For a deep dive, see [Database Design for Mere Mortals](https://www.amazon.com/Database-Design-Mere-Mortals-Hands/dp/0321884493/ref=dp_ob_title_bk)

## 0. Packages for working with relational databases in Python

- [Python Database API Specification v2.0](https://www.python.org/dev/peps/pep-0249/) - The standard Python Database API
- [sqlite3](https://docs.python.org/3.7/library/sqlite3.html) - API for builit-in `sqlite3` package
- [Database drivers](https://github.com/vinta/awesome-python#database-drivers) - For connecting to other databases
- [ipython-sql](https://github.com/catherinedevlin/ipython-sql) - SQL magic in Jupyter
- [SQLAlchemy](https://www.sqlalchemy.org) - Most well-known Object Relational Mapper (ORM)
- [Pony ORM](https://ponyorm.com) - Alternative ORM

-----

## 1. Motivation

Why relational databases and SQL?

- History of databases
- ACID
- Data integrity
- Schema

### Note: [Motivation] History of databases

- flat files
    - rows & columns
    - like R & Python data frame
- hierarchical databases
    - tree instead of flat files
    - HDF file format (.hdf5, .h5)
        - Matlab store its files in this format
        - NetCDF
- Network database (which is already died)
- Relational DB (1960)
- [NoSQL](https://en.wikipedia.org/wiki/NoSQL)
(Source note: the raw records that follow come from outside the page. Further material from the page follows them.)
-- ==== Sys2Proof/Laws/KeepsLinks.lean ====
section
/-! SUPPORT. What `Keeps` says, for each operation and each meaning of pair roles, head links, self-test, Awl, time,
calibration and the pair link. -/

namespace Sys2Proof.Machine

/-! ### Roles -/

theorem State.setEpoch_keeps {M : Prop} {s0 s : State} (e : Nat) (hk : Keeps M s0 s) : Keeps M s0 (State.setEpoch s e) := by
  unfold State.setEpoch
  repeat' with_reducible first
    | assumption | intro _ | lift_lets | apply State.wr_keeps | apply State.each_keeps | apply State.queueCtrl_keeps

theorem State.setRole_keeps {M : Prop} {s0 s : State} (r : Role) (hk : Keeps M s0 s) : Keeps M s0 (State.setRole s r) := by
  unfold State.setRole
  repeat' with_reducible first
    | assumption | apply State.setPage_keeps | apply State.flag_keeps | apply Keeps.ite
      | fail_if_no_progress refine Keeps.upd rfl ?_

theorem State.axObserve_keeps {M : Prop} {s0 s : State} (a : Axis)
    (hk : Keeps M s0 s) : Keeps M s0 (State.axObserve s a) := by
  unfold State.axObserve
  repeat' with_reducible first
    | assumption | apply State.modAxis_keeps | apply State.axHalt_keeps | apply State.setAx_keeps | apply Keeps.ite

theorem State.axUnobserve_keeps {M : Prop} {s0 s : State} (a : Axis)
    (hk : Keeps M s0 s) : Keeps M s0 (State.axUnobserve s a) := by
  unfold State.axUnobserve
  repeat' with_reducible first
    | assumption | apply State.setAx_keeps | apply Keeps.ite

theorem State.axPromote_keeps {M : Prop} {s0 s : State} (a : Axis) (hk : Keeps M s0 s) :
    Keeps M s0 (State.axPromote s a) := by
  unfold State.axPromote
  rcases s.axes[a].seen with _ | ⟨t, _ | gap, neg⟩ <;> dsimp only
  · exact Keeps.ite (State.setAx_keeps _ _ hk) hk
  · exact Keeps.ite (State.setAx_keeps _ _ hk) hk
  · exact Keeps.ite (Keeps.ite (State.setAx_keeps _ _ (State.axReport_keeps _ _ (State.axBegin_keeps _
      (State.axLimits_keeps _ (State.modAxis_keeps _ _ hk))))) (State.setAx_keeps _ _ hk)) hk

theorem State.enterLead_keeps {M : Prop} {s0 s : State} (hk : Keeps M s0 s) : Keeps M s0 (State.enterLead s) := by
  unfold State.enterLead
  repeat' with_reducible first
    | assumption | apply State.setRole_keeps | apply State.setEpoch_keeps

theorem State.enterShadow_keeps {M : Prop} {s0 s : State} (hk : Keeps M s0 s) : Keeps M s0 (State.enterShadow s) := by
  unfold State.enterShadow
  repeat' with_reducible first
    | assumption | apply State.setRole_keeps | apply State.wr_keeps | apply State.slowFall_keeps
      | apply State.each_keeps | apply State.axObserve_keeps

theorem State.enterSolo_keeps {M : Prop} {s0 s : State} (hk : Keeps M s0 s) : Keeps M s0 (State.enterSolo s) := by
  unfold State.enterSolo
  repeat' with_reducible first
    | assumption | apply State.settleSlow_keeps | apply State.each_keeps | apply State.setRole_keeps
      | apply State.axUnobserve_keeps

theorem State.takeover_keeps {M : Prop} {s0 s : State} (l : Lane)
    (hk : Keeps M s0 s) : Keeps M s0 (State.takeover s l) := by
  unfold State.takeover
  repeat' with_reducible first
    | assumption | intro _ | lift_lets | apply State.modLane_keeps | apply State.each_keeps
      | apply State.spoilLine_keeps

theorem State.denTakeover_keeps {M : Prop} {s0 s : State} (cause : Nat) (old : Nat)
    (hk : Keeps M s0 s) : Keeps M s0 (State.denTakeover s cause old) := by
  unfold State.denTakeover
  repeat' with_reducible first
    | assumption | apply State.denHw_keeps

theorem State.promote_keeps {M : Prop} {s0 s : State} (cause : Nat)
    (hk : Keeps M s0 s) : Keeps M s0 (State.promote s cause) := by
  unfold State.promote
  repeat' with_reducible first
    | assumption | intro _ | lift_lets | apply State.setEpoch_keeps | apply State.setRole_keeps
      | apply State.bump_keeps | apply State.wr_keeps | apply State.raise_keeps | apply State.denTakeover_keeps
      | apply State.when_keeps | apply State.errOpen_keeps | apply State.each_keeps | apply State.takeover_keeps
      | apply State.axPromote_keeps | apply State.settleSlow_keeps | apply State.enterHold_keeps | apply Keeps.ite
      | fail_if_no_progress refine Keeps.upd rfl ?_

theorem State.promoteFor_keeps {M : Prop} {s0 s : State} (cause : Nat)
    (hk : Keeps M s0 s) : Keeps M s0 (State.promoteFor s cause) := by
  unfold State.promoteFor
  repeat' with_reducible first
    | assumption | apply State.errOpen_keeps | apply State.promote_keeps | apply Keeps.ite

theorem State.demote_keeps {M : Prop} {s0 s : State} (hk : Keeps M s0 s) : Keeps M s0 (State.demote s) := by
  unfold State.demote
  repeat' with_reducible first
    | assumption | intro _ | lift_lets | apply State.each_keeps | apply State.modLane_keeps
      | apply State.setRole_keeps | apply State.slowFall_keeps | apply State.axObserve_keeps
      | apply State.denTakeover_keeps | apply State.raise_keeps | apply State.bump_keeps | apply State.errOpen_keeps
      | apply State.wr_keeps | apply Keeps.ite | fail_if_no_progress refine Keeps.upd rfl ?_

theorem State.roleWait_keeps {M : Prop} {s0 s : State} (hk : Keeps M s0 s) : Keeps M s0 (State.roleWait s) := by
  unfold State.roleWait
  repeat' with_reducible first
    | assumption | apply State.errOpen_keeps | apply Keeps.ite

theorem State.settleRole_keeps {M : Prop} {s0 s : State} (heard : Bool)
    (hk : Keeps M s0 s) : Keeps M s0 (State.settleRole s heard) := by
  unfold State.settleRole
  repeat' with_reducible first
    | assumption | apply State.errOpen_keeps | apply State.enterLead_keeps | apply State.roleWait_keeps
      | apply State.enterShadow_keeps | apply State.enterSolo_keeps | apply Keeps.ite
      | fail_if_no_progress refine Keeps.upd rfl ?_ | split

/-! ### Vinel -/

theorem State.setLs_keeps {M : Prop} {s0 s : State} (l : Lane) (v : Nat)
    (hk : Keeps M s0 s) : Keeps M s0 (State.setLs s l v) := by
  unfold State.setLs
  repeat' with_reducible first
    | assumption | apply State.calAbort_keeps | apply State.wr_keeps | apply State.modLane_keeps | apply Keeps.ite

theorem State.linkCfg_keeps {M : Prop} {s0 s : State} (l : Lane) (hk : Keeps M s0 s) : Keeps M s0 (State.linkCfg s l) := by
  unfold State.linkCfg
  repeat' with_reducible first
    | assumption | apply State.modLane_keeps

theorem State.boundStart_keeps {M : Prop} {s0 s : State} (l : Lane)
    (hk : Keeps M s0 s) : Keeps M s0 (State.boundStart s l) := by
  unfold State.boundStart
  repeat' with_reducible first
    | assumption | apply State.modLane_keeps

theorem State.useTaps_keeps {M : Prop} {s0 s : State} (l : Lane) (preset : Nat)
    (hk : Keeps M s0 s) : Keeps M s0 (State.useTaps s l preset) := by
  unfold State.useTaps
  repeat' with_reducible first
    | assumption | apply State.wr_keeps

theorem State.noFrames_keeps {M : Prop} {s0 s : State} (l : Lane)
    (hk : Keeps M s0 s) : Keeps M s0 (State.noFrames s l) := by
  unfold State.noFrames
  repeat' with_reducible first
    | assumption | apply State.modLane_keeps

theorem State.linkStart_keeps {M : Prop} {s0 s : State} (l : Lane)
    (hk : Keeps M s0 s) : Keeps M s0 (State.linkStart s l) := by
  unfold State.linkStart
  repeat' with_reducible first
    | assumption | apply State.wr_keeps | apply State.setLs_keeps | apply State.noFrames_keeps
      | apply State.linkCfg_keeps | apply State.useTaps_keeps | apply State.settleTmin_keeps | apply State.emit_keeps

theorem State.linkStop_keeps {M : Prop} {s0 s : State} (l : Lane)
    (hk : Keeps M s0 s) : Keeps M s0 (State.linkStop s l) := by
  unfold State.linkStop
  repeat' with_reducible first
    | assumption | apply State.wr_keeps | apply State.setLs_keeps | apply State.noFrames_keeps

theorem State.laneUnlinked_keeps {M : Prop} {s0 s : State} (l : Lane)
    (hk : Keeps M s0 s) : Keeps M s0 (State.laneUnlinked s l) := by
  unfold State.laneUnlinked
  repeat' with_reducible first
    | assumption | intro _ | lift_lets | apply State.wr_keeps | apply State.modLane_keeps
      | apply State.awlAborted_keeps | apply State.boundStart_keeps | apply State.setLane_keeps | apply Keeps.ite
      | fail_if_no_progress refine Keeps.upd rfl ?_ | split

theorem State.linkDrop_keeps {M : Prop} {s0 s : State} (l : Lane)
    (hk : Keeps M s0 s) : Keeps M s0 (State.linkDrop s l) := by
  unfold State.linkDrop
  repeat' with_reducible first
    | assumption | intro _ | lift_lets | apply State.boundStart_keeps | apply State.setLs_keeps | apply State.modLane_keeps | apply State.noFrames_keeps
      | apply State.laneUnlinked_keeps

theorem State.linkLost_keeps {M : Prop} {s0 s : State} (l : Lane) (reason : Nat)
    (hk : Keeps M s0 s) : Keeps M s0 (State.linkLost s l reason) := by
  unfold State.linkLost
  repeat' with_reducible first
    | assumption | apply State.linkDrop_keeps | apply State.bump_keeps | apply State.raise_keeps
      | apply State.err_keeps | apply Keeps.ite

theorem State.sendCtrl_keeps {M : Prop} {s0 s : State} (l : Lane) (f : CtrlFrame)
    (hk : Keeps M s0 s) : Keeps M s0 (State.sendCtrl s l f) := by
  unfold State.sendCtrl
  repeat' with_reducible first
    | assumption | apply State.modLane_keeps | apply State.emit_keeps

theorem execControlFrameSend_keeps {M : Prop} {s0 s : State} (l : Lane)
    (hk : Keeps M s0 s) : NextKeeps M s0 (execControlFrameSend l s) := by
  unfold execControlFrameSend
  dsimp only [State.draw, id]
  repeat' with_reducible first
    | assumption | intro _ | apply State.modLane_keeps | apply State.when_keeps | apply State.emit_keeps
      | apply State.sendCtrl_keeps | apply Keeps.ite | apply NextKeeps.ite | apply NextKeeps.next
      | fail_if_no_progress refine Keeps.upd rfl ?_ | split

theorem State.sendTrain_keeps {M : Prop} {s0 s : State} (l : Lane)
    (hk : Keeps M s0 s) : Keeps M s0 (State.sendTrain s l) := by
  unfold State.sendTrain
  repeat' with_reducible first
    | assumption | intro _ | lift_lets | apply State.each_keeps | apply State.emit_keeps

theorem State.trialStart_keeps {M : Prop} {s0 s : State} (l : Lane) (rate : Nat) (preset : Nat) (best : Option (Nat × Nat)) (fast : Bool)
    (hk : Keeps M s0 s) : Keeps M s0 (State.trialStart s l rate preset best fast) := by
  unfold State.trialStart
  repeat' with_reducible first
    | assumption | apply State.modLane_keeps | apply State.queueCtrl_keeps

theorem State.headCfg_keeps {M : Prop} {s0 s : State} (l : Lane) (hk : Keeps M s0 s) : Keeps M s0 (State.headCfg s l) := by
  unfold State.headCfg
  repeat' with_reducible first
    | assumption | apply State.queueCtrl_keeps

theorem State.linkReady_keeps {M : Prop} {s0 s : State} (l : Lane)
    (hk : Keeps M s0 s) : Keeps M s0 (State.linkReady s l) := by
  unfold State.linkReady
  repeat' with_reducible first
    | assumption | intro _ | lift_lets | apply State.raise_keeps | apply State.wr_keeps | apply State.setLs_keeps
      | apply State.when_keeps | apply State.settleTmin_keeps | apply State.modLane_keeps | apply State.armNext_keeps
      | apply State.setLane_keeps | apply Keeps.ite

theorem State.linkLoad_keeps {M : Prop} {s0 s : State} (l : Lane)
    (hk : Keeps M s0 s) : Keeps M s0 (State.linkLoad s l) := by
  unfold State.linkLoad
  repeat' with_reducible first
    | assumption | apply State.flag_keeps | apply State.modLane_keeps | apply State.setLs_keeps
      | apply State.linkReady_keeps | apply State.wr_keeps | apply State.loadBank_keeps | apply State.setEpoch_keeps
      | apply State.queueCtrl_keeps | apply Keeps.ite

theorem State.rateDone_keeps {M : Prop} {s0 s : State} (l : Lane) (rate : Nat) (best : Option (Nat × Nat))
    (hk : Keeps M s0 s) : Keeps M s0 (State.rateDone s l rate best) := by
  unfold State.rateDone
  repeat' with_reducible first
    | assumption | apply State.useTaps_keeps | apply State.wr_keeps | apply State.settleTmin_keeps
      | apply State.trialStart_keeps | apply State.linkLoad_keeps | apply Keeps.ite
      | fail_if_no_progress refine Keeps.upd rfl ?_ | split

theorem State.trialNext_keeps {M : Prop} {s0 s : State} (l : Lane) (t : Trial)
    (hk : Keeps M s0 s) : Keeps M s0 (State.trialNext s l t) := by
  unfold State.trialNext
  repeat' with_reducible first
    | assumption | apply State.rateDone_keeps | apply State.trialStart_keeps | apply Keeps.ite

theorem State.trialFail_keeps {M : Prop} {s0 s : State} (l : Lane) (t : Trial)
    (hk : Keeps M s0 s) : Keeps M s0 (State.trialFail s l t) := by
  unfold State.trialFail
  repeat' with_reducible first
    | assumption | apply State.err_keeps | apply State.bump_keeps | apply State.linkStart_keeps
      | apply State.modLane_keeps | apply State.useTaps_keeps | apply Keeps.ite

theorem State.trialPass_keeps {M : Prop} {s0 s : State} (l : Lane) (t : Trial) (eye : Nat)
    (hk : Keeps M s0 s) : Keeps M s0 (State.trialPass s l t eye) := by
  unfold State.trialPass
  repeat' with_reducible first
    | assumption | apply State.queueCtrl_keeps | apply State.modLane_keeps | apply State.trialNext_keeps
      | apply Keeps.ite

theorem execTrialSwitch_keeps {M : Prop} {s0 s : State} (l : Lane)
    (hk : Keeps M s0 s) : NextKeeps M s0 (execTrialSwitch l s) := by
  unfold execTrialSwitch
  repeat' with_reducible first
    | assumption | apply State.modLane_keeps | apply State.useTaps_keeps | apply Keeps.ite | apply NextKeeps.ite
      | apply NextKeeps.next | fail_if_no_progress refine Keeps.upd rfl ?_ | split

theorem execTrialTimeout_keeps {M : Prop} {s0 s : State} (l : Lane)
    (hk : Keeps M s0 s) : NextKeeps M s0 (execTrialTimeout l s) := by
  unfold execTrialTimeout
  repeat' with_reducible first
    | assumption | apply State.trialFail_keeps | apply Keeps.ite | apply NextKeeps.ite | apply NextKeeps.next
      | fail_if_no_progress refine Keeps.upd rfl ?_ | split

theorem execFastLockTimeout_keeps {M : Prop} {s0 s : State} (l : Lane)
    (hk : Keeps M s0 s) : NextKeeps M s0 (execFastLockTimeout l s) := by
  unfold execFastLockTimeout
  repeat' with_reducible first
    | assumption | apply State.linkStart_keeps | apply Keeps.ite | apply NextKeeps.ite | apply NextKeeps.next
### Notes: [Motivation] Relational database
- **store relations**
    - example person <-----> job, name, location, ......
    - [referential integrity](https://en.wikipedia.org/wiki/Referential_integrity)
        - person <-----> job, name, location
        - job    <-----> title, 
        - every rows needs to be unique
        - when one places is changed, you don't need to change most of other information
            - primary key and foreign key
        - remove redundancy
- [**relational database managing system (RDMS)**](https://techterms.com/definition/rdbms)
    - memory
    - disk
    - dictionary
        - ex: column properties
    - query language (SQL)
        - most vender have the common core with different extension of functionalities
        - => most of the syntax are the same for different RDMS
- Structure
    - Table   (Relation)
    - Columns (Attribute)
    - Rows (Tuple)
    - Note: 
        - the person who invented it was a mathematician; 
        - therefore, the terms are often from set theory

![Structure of relational DB](https://cdn.tutsplus.com/net/authors/lalith-polepeddi/relational-databases-for-dummies-fig1.png)

### Notes: [Motivation] ACID Properties
- Atomic 
    - a transaction (ex: insert, delete, etc)
        - Begin --- End => cannot go half way
- consistent
    - all simutaneious queries -> same answer
- isolated 
    - queries from different persons are 
- durable
    - store in disk
    - so if the power goes off, the data should not be lost
    
    
**problem: relatively slow**  
during the synchronization, the clients are not allow to query things (to maintain consistent)

**imagine: bank transferring money**    
Imagine the money is transferred from bank A to bank B and the power was off. If ACID properties do not hold, you may get the result that bank A has transferred your money out but bank B has not received your money.

### Notes: [Motivation] Schema

- Examples
    - Person
        - name **varchar(255)**
- schema makes the system rigid
    - constrain on type, range, ...

-----

## 2. RDBMS

- Memory
- Storage
- Dictionary
- Query language

## 3. Anatomy

### Table (Relation)

Represents a *subject* or an *event*.

### Column (Attribute)

Represents a single *variable* or *feature*.

### Row (Tuple)

Represents an *observation*.

### Notes: [Anatomy] table, column, row
- a table  -> 1 entity
- a column -> 1 variable
- a row    -> 1 observation

![Structure of relational DB](https://cdn.tutsplus.com/net/authors/lalith-polepeddi/relational-databases-for-dummies-fig1.png)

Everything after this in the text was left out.